▶ [Goal of the exercise]: Which lines below fall between the one containing "theorem State.vLoad_dev (s" and the one containing "simp [State.vSelect]"? Repeat them exactly, counting both of those lines, and add nothing else.

▶ [Available data]:

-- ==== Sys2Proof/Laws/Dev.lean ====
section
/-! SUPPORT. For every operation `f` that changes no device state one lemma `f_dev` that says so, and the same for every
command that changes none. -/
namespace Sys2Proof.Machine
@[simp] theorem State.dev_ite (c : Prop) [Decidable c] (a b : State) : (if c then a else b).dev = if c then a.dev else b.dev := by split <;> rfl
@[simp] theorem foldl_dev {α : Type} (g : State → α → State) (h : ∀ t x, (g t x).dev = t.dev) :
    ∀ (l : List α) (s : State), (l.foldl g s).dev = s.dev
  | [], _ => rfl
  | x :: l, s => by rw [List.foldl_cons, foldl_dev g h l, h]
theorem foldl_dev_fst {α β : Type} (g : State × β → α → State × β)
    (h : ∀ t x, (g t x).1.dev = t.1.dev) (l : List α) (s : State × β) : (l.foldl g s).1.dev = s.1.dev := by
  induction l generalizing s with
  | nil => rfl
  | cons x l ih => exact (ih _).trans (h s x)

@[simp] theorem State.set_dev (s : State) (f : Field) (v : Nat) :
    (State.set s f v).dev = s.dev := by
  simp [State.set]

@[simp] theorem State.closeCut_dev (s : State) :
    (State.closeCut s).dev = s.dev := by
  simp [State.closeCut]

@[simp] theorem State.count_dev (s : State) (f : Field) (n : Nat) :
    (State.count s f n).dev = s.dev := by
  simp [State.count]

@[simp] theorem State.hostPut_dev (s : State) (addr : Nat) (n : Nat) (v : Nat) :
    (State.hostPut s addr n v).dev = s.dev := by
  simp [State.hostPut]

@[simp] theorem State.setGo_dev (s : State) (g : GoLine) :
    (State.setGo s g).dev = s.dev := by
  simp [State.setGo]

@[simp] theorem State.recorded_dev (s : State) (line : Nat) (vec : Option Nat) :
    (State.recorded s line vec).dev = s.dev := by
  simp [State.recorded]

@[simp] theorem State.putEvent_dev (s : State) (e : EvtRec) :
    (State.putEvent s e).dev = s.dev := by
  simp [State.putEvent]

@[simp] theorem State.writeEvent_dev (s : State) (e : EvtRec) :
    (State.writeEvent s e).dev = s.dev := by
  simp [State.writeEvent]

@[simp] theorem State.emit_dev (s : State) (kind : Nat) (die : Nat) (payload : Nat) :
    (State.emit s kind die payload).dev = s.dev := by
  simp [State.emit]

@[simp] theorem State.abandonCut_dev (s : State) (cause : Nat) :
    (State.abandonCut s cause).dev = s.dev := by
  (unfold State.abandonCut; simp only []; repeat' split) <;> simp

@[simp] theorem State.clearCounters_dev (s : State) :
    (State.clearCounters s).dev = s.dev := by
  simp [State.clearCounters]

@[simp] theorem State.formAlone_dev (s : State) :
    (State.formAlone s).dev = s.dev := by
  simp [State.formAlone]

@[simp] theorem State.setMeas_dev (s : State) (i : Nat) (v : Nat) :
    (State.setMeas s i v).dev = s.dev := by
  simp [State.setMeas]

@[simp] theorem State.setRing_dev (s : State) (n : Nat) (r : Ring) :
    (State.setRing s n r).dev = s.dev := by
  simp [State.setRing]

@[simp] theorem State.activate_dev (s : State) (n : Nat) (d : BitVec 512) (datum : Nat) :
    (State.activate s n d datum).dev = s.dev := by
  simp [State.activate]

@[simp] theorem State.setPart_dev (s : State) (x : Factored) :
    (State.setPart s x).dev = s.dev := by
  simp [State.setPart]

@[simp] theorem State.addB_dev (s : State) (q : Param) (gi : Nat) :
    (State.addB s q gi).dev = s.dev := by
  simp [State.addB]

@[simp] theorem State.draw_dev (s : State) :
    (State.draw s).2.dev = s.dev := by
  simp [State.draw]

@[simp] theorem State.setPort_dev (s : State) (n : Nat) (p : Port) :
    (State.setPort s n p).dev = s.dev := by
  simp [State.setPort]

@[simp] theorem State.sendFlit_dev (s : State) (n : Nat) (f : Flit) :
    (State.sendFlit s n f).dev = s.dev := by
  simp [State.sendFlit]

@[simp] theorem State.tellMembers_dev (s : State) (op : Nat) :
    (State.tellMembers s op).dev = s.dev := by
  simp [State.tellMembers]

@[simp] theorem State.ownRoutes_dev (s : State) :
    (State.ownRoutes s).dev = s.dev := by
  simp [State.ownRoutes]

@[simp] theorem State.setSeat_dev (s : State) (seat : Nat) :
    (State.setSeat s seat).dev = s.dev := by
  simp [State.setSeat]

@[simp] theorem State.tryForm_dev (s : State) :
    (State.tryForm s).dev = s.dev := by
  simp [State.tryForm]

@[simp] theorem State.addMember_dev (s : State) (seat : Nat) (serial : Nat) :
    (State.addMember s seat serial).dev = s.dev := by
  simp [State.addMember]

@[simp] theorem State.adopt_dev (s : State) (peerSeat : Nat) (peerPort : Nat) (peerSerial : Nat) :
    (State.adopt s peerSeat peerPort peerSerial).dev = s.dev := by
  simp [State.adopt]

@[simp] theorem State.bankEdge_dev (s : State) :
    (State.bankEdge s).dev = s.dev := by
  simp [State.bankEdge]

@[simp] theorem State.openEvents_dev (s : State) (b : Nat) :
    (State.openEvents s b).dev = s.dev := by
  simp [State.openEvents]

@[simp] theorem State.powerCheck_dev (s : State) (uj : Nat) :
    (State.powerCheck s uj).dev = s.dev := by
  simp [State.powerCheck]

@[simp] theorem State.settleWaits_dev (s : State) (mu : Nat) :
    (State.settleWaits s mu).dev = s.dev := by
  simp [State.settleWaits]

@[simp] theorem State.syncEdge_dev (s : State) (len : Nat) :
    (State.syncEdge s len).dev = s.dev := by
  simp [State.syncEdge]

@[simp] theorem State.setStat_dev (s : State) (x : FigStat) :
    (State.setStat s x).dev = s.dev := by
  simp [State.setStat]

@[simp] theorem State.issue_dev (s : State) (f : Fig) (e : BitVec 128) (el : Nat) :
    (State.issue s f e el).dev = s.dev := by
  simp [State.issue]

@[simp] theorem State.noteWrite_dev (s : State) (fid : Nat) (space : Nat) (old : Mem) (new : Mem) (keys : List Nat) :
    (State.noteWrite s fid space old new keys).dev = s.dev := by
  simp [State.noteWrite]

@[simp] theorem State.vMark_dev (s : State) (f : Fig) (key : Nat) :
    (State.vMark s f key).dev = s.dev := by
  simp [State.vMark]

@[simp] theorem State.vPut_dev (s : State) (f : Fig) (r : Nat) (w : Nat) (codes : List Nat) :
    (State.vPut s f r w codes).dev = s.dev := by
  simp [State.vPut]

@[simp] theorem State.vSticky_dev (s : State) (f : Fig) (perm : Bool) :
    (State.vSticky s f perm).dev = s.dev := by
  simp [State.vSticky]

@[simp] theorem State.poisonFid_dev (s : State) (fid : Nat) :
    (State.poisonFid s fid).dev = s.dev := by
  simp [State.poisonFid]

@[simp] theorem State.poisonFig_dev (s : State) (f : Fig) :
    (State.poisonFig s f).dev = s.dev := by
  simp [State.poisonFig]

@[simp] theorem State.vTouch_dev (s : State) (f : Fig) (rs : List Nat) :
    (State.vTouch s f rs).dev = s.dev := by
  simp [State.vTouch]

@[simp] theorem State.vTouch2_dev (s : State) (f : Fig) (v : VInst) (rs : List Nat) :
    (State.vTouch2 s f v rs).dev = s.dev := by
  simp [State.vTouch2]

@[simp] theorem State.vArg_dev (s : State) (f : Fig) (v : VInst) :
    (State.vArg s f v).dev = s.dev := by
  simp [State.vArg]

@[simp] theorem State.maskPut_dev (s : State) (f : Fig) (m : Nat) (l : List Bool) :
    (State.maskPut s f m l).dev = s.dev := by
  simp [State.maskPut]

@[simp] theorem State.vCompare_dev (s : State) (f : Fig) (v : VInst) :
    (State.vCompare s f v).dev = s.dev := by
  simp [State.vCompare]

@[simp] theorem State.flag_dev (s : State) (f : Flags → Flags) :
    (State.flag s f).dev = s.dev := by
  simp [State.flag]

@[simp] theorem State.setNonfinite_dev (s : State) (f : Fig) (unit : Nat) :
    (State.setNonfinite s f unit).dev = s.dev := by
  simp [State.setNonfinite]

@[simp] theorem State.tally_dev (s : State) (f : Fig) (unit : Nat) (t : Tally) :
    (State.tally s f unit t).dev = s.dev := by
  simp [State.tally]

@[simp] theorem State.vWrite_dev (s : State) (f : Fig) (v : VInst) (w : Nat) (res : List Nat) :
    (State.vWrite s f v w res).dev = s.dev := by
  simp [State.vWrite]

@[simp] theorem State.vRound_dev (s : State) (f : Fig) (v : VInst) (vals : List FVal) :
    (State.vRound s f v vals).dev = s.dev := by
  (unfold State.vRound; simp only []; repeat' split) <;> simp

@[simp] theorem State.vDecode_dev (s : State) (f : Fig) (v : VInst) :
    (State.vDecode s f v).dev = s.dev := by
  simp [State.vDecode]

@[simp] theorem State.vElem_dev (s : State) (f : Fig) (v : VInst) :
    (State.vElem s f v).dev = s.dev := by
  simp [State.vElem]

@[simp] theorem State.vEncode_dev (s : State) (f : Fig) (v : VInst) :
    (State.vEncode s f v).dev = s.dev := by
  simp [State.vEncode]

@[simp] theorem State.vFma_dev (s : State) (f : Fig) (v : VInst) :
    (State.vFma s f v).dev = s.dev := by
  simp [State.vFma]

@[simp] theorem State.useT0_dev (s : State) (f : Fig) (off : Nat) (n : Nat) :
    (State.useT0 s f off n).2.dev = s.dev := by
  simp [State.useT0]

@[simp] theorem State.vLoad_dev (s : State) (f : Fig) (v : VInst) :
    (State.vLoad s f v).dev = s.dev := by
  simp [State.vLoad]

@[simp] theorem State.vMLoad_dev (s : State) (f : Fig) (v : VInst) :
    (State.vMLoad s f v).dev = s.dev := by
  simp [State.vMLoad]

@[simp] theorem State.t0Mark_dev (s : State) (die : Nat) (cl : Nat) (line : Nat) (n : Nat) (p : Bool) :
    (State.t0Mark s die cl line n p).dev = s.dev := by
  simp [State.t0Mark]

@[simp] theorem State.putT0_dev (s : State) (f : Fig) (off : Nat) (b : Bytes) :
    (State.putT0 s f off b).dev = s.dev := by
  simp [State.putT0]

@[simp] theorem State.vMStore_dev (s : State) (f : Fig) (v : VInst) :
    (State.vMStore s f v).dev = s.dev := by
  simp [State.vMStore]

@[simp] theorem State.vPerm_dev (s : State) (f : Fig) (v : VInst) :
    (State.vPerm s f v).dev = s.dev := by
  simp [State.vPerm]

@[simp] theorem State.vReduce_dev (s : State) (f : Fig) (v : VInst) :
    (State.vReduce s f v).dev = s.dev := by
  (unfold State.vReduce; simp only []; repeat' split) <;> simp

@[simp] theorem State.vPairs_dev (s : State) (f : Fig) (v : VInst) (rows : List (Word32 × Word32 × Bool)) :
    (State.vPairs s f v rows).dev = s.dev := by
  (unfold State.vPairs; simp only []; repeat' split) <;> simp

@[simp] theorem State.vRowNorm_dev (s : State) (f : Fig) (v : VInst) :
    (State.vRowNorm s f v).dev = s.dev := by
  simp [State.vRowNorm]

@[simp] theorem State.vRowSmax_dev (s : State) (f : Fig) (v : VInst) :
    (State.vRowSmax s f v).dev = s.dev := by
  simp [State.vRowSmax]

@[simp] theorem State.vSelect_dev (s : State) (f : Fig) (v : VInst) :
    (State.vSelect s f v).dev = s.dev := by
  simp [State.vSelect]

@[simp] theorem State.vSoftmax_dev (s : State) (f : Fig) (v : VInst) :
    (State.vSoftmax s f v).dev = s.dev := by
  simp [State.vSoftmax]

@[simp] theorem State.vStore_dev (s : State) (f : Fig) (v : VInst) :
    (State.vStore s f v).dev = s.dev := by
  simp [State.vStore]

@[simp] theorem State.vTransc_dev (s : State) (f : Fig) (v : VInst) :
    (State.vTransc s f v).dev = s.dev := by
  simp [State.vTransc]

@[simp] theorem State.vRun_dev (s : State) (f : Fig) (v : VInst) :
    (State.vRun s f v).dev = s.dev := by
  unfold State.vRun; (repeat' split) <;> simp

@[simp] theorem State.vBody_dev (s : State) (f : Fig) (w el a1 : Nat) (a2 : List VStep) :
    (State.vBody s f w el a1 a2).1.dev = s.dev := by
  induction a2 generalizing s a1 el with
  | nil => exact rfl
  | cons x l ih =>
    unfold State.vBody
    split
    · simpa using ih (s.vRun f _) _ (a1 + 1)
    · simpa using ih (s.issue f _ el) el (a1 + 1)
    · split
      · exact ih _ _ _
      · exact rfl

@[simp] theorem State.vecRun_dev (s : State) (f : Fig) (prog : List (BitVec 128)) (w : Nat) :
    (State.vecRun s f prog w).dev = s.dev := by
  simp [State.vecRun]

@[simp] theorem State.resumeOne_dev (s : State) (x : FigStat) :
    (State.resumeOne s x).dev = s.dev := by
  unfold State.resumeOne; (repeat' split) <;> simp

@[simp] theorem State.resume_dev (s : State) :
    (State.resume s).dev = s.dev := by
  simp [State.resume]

▶ [Completed task]:
@[simp] theorem State.vLoad_dev (s : State) (f : Fig) (v : VInst) :
    (State.vLoad s f v).dev = s.dev := by
  simp [State.vLoad]

@[simp] theorem State.vMLoad_dev (s : State) (f : Fig) (v : VInst) :
    (State.vMLoad s f v).dev = s.dev := by
  simp [State.vMLoad]

@[simp] theorem State.t0Mark_dev (s : State) (die : Nat) (cl : Nat) (line : Nat) (n : Nat) (p : Bool) :
    (State.t0Mark s die cl line n p).dev = s.dev := by
  simp [State.t0Mark]

@[simp] theorem State.putT0_dev (s : State) (f : Fig) (off : Nat) (b : Bytes) :
    (State.putT0 s f off b).dev = s.dev := by
  simp [State.putT0]

@[simp] theorem State.vMStore_dev (s : State) (f : Fig) (v : VInst) :
    (State.vMStore s f v).dev = s.dev := by
  simp [State.vMStore]

@[simp] theorem State.vPerm_dev (s : State) (f : Fig) (v : VInst) :
    (State.vPerm s f v).dev = s.dev := by
  simp [State.vPerm]

@[simp] theorem State.vReduce_dev (s : State) (f : Fig) (v : VInst) :
    (State.vReduce s f v).dev = s.dev := by
  (unfold State.vReduce; simp only []; repeat' split) <;> simp

@[simp] theorem State.vPairs_dev (s : State) (f : Fig) (v : VInst) (rows : List (Word32 × Word32 × Bool)) :
    (State.vPairs s f v rows).dev = s.dev := by
  (unfold State.vPairs; simp only []; repeat' split) <;> simp

@[simp] theorem State.vRowNorm_dev (s : State) (f : Fig) (v : VInst) :
    (State.vRowNorm s f v).dev = s.dev := by
  simp [State.vRowNorm]

@[simp] theorem State.vRowSmax_dev (s : State) (f : Fig) (v : VInst) :
    (State.vRowSmax s f v).dev = s.dev := by
  simp [State.vRowSmax]

@[simp] theorem State.vSelect_dev (s : State) (f : Fig) (v : VInst) :
    (State.vSelect s f v).dev = s.dev := by
  simp [State.vSelect]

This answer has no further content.